Problem to solve
Please restate, word for word, the lines below that begin at the one with "let l := s.mapping" and end at the one with "let left := (List.finRange". Leave out all other lines.

Data shown

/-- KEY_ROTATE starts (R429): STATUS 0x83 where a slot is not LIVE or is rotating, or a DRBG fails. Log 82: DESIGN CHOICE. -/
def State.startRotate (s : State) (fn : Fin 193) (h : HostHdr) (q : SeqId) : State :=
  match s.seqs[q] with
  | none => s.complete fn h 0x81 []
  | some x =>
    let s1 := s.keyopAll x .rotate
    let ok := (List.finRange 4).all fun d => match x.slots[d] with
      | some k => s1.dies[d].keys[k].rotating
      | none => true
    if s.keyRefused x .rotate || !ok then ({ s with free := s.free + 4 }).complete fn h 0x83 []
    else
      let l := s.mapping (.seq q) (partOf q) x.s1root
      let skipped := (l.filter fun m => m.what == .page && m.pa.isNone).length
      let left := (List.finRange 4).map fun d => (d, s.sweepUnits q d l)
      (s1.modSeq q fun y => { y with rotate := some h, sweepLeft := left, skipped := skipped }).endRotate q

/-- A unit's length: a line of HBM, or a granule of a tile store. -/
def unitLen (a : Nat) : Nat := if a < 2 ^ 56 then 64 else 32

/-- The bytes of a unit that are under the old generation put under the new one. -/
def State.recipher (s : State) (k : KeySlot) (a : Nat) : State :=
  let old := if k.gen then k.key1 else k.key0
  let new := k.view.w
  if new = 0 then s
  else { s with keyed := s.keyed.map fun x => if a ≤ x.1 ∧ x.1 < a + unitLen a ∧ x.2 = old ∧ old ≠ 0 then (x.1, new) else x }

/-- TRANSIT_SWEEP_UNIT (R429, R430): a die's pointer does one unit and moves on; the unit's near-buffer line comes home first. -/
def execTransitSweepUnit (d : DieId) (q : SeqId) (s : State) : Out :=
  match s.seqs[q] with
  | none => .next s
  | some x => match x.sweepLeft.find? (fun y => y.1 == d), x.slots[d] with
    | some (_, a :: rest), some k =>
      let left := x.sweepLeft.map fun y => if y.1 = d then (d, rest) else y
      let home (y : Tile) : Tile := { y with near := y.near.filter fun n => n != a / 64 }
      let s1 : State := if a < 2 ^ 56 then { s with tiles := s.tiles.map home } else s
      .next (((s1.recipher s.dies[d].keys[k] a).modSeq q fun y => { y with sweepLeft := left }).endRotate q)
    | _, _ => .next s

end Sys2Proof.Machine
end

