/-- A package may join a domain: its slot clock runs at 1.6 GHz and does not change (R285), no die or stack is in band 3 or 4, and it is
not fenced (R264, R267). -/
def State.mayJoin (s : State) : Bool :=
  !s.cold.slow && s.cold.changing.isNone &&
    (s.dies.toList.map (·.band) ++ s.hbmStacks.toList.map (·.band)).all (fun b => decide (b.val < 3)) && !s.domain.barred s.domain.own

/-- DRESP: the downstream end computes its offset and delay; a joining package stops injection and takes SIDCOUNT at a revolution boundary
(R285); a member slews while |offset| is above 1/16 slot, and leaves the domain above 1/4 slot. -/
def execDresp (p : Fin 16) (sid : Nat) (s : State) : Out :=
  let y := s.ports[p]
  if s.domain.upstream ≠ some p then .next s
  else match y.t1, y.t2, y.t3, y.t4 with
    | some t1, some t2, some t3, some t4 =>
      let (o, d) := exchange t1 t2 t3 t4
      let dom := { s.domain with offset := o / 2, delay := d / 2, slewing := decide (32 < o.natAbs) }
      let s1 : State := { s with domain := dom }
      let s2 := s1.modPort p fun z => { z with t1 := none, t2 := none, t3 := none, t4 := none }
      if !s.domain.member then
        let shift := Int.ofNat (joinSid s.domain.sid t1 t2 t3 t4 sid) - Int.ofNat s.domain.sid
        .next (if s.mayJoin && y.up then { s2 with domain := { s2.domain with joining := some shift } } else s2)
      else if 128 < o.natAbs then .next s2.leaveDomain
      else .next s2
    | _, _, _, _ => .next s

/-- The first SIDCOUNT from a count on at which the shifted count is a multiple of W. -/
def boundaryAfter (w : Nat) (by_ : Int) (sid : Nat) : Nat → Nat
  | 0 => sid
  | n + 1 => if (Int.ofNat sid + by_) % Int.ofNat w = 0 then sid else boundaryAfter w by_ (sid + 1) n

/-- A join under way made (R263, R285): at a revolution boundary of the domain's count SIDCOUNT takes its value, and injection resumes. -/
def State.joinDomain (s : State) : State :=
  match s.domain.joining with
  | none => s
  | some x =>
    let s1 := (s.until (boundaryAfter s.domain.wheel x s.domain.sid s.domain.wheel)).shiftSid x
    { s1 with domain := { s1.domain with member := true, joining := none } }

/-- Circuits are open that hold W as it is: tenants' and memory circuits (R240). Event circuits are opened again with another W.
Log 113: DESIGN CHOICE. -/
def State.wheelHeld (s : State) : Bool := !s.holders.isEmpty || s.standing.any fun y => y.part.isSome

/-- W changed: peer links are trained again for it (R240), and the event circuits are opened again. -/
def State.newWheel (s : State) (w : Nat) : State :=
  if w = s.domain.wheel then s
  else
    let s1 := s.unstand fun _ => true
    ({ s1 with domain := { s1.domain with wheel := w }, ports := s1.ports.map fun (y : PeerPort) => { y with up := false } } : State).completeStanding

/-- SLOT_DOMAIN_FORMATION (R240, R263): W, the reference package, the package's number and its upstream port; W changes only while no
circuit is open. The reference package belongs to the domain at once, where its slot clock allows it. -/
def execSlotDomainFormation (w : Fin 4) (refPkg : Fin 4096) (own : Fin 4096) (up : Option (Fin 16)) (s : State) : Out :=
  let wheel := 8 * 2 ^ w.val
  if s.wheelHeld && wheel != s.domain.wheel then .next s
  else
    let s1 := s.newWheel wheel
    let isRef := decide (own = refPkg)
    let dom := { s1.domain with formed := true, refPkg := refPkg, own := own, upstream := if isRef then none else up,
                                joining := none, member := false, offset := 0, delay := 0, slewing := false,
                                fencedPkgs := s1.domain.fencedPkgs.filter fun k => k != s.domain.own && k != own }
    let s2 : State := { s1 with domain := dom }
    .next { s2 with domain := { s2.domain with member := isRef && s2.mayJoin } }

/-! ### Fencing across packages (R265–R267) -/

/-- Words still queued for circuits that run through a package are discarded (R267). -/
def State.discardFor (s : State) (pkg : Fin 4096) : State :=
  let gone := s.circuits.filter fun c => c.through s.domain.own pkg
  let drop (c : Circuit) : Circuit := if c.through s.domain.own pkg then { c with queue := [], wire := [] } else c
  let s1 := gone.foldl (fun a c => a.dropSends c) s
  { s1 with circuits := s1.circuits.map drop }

Exercise solution
      let l := s.mapping (.seq q) (partOf q) x.s1root
      let skipped := (l.filter fun m => m.what == .page && m.pa.isNone).length
      let left := (List.finRange 4).map fun d => (d, s.sweepUnits q d l)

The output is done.